Sources from the White House and the Justice Department insisted Barr was not forced out and Mr. Trump did not ask for Barr's resignation.
In his resignation letter, Barr said he was "greatly honored" to have served in the Trump administration. Barr included some of what he considered highlights of his time at the helm of the Department of Justice, including efforts to combat violent crime and drug cartels in Mexico, but he did not directly mention the election or the Mueller report, two of the most controversial events of his tenure.
The two-time Attorney General did address the Russia investigation, saying Mr. Trump's political opponents attempted to undermine his presidency in what he called a "partisan onslaught."
"No tactic, no matter how abusive and deceitful, was out of bounds," Barr said. "The nadir of this campaign was the effort to cripple, if not oust, your administration with frenzied and baseless accusations of collusion with Russia."
Barr was received as a hopeful pick after Mr. Trump publicly fired his predecessor, Jeff Sessions. But Barr's tenure faced scrutiny for his broad views of executive power and his support of the president from defending the use of force on peaceful protestors in Lafayette Plaza in June, to resuming the use of federal capital punishment.
Barr has long been considered a defender of Mr. Trump, with congressional Democrats claiming he was selected for the role to serve as the president's protector and do his personal bidding.
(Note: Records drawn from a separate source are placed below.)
-- ==== Sys2Proof/Laws/FrameKernelScalar.lean ====
section
/-!
SUPPORT. Laws/FrameKernelScalar.lean: the frame of every operation and command of Machine/KernelScalar.lean.
-/
namespace Sys2Proof.Machine

theorem frame_execNop {P : List Part} {s0 : State} {core : Nat} {thread : Nat} {s : State} (hp : within [.recp, .core, .ctrs] P = true) (h : Frame P s0 s) : FrameO P s0 (execNop core thread s) := by
  unfold execNop
  with_reducible apply frameO_next
  with_reducible apply frame_issue (within_trans (by decide) hp)
  · intro x0 x1 x2 h3
    with_reducible apply frame_retire (within_trans (by decide) hp)
    with_reducible assumption
  · with_reducible assumption

theorem frame_execTexit {P : List Part} {s0 : State} {core : Nat} {thread : Nat} {s : State} (hp : within [.pkg, .txn, .ledger, .part, .dir, .mem, .dram, .deep, .integ, .recp, .core, .twin, .mirror, .traffic, .leaves, .power, .sec, .sessions, .obs, .rings, .kodp, .running, .ctrs, .out, .free] P = true) (h : Frame P s0 s) : FrameO P s0 (execTexit core thread s) := by
  unfold execTexit
  with_reducible apply frameO_next
  with_reducible apply frame_issue (within_trans (by decide) hp)
  · intro x0 x1 x2 h3
    with_reducible apply frame_endTile (within_trans (by decide) hp)
    with_reducible apply frame_openBarrier (within_trans (by decide) hp)
    with_reducible apply frame_setThread (within_trans (by decide) hp)
    with_reducible apply frame_bump (within_trans (by decide) hp)
    with_reducible assumption
  · with_reducible assumption

theorem frame_execTrap {P : List Part} {s0 : State} {core : Nat} {thread : Nat} {rs1 : Nat} {s : State} (hp : within [.recp, .core, .ctrs] P = true) (h : Frame P s0 s) : FrameO P s0 (execTrap core thread rs1 s) := by
  unfold execTrap
  with_reducible apply frameO_next
  with_reducible apply frame_issue (within_trans (by decide) hp)
  · intro x0 x1 x2 h3
    with_reducible apply frame_takeExc (within_trans (by decide) hp)
    with_reducible assumption
  · with_reducible assumption

theorem frame_execFence {P : List Part} {s0 : State} {core : Nat} {thread : Nat} {s : State} (hp : within [.recp, .core, .ctrs] P = true) (h : Frame P s0 s) : FrameO P s0 (execFence core thread s) := by
  unfold execFence
  with_reducible apply frameO_next
  with_reducible apply frame_issue (within_trans (by decide) hp)
  · intro x0 x1 x2 h3
    with_reducible apply frame_retire (within_trans (by decide) hp)
    with_reducible assumption
  · with_reducible assumption

theorem frame_reachBarrier {P : List Part} {s0 : State} {core : Nat} {thread : Nat} {t : CoreTile} {x : Thread} {s : State} (hp : within [.recp, .core, .ctrs] P = true) (h : Frame P s0 s) : Frame P s0 (reachBarrier core thread t x s) := by
  unfold reachBarrier
  with_reducible apply frame_openBarrier (within_trans (by decide) hp)
  with_reducible apply frame_retire (within_trans (by decide) hp)
  with_reducible assumption

theorem frame_execBar {P : List Part} {s0 : State} {core : Nat} {thread : Nat} {s : State} (hp : within [.recp, .core, .ctrs] P = true) (h : Frame P s0 s) : FrameO P s0 (execBar core thread s) := by
  unfold execBar
  with_reducible apply frameO_next
  with_reducible apply frame_issue (within_trans (by decide) hp)
  · intro x0 x1 x2 h3
    with_reducible apply frame_reachBarrier (within_trans (by decide) hp)
    with_reducible assumption
  · with_reducible assumption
In the course of his 21-month tenure leading the law enforcement agency, the Justice Department has rankled Democrats and even its own federal prosecutors with its action in cases involving Mr. Trump's close aides.
But the relationship soured in the weeks following the presidential election after Barr told The Associated Press that federal investigators had not found evidence of the widespread manipulation of votes that Mr. Trump has alleged.
"To date, we have not seen fraud on a scale that could have affected a different outcome in the election," Barr told the AP on December 1.
Mr. Trump was also unhappy with Barr's role in not disclosing a federal investigation into Hunter Biden. Last week, President-elect Joe Biden's transition team revealed the U.S. Attorney's Office in Delaware was investigating Mr. Biden's son Hunter's "tax affairs." The investigation had begun in 2018, but two sources told CBS News that during the election season the investigation went quiet to avoid "overt" steps that could affect the presidential election.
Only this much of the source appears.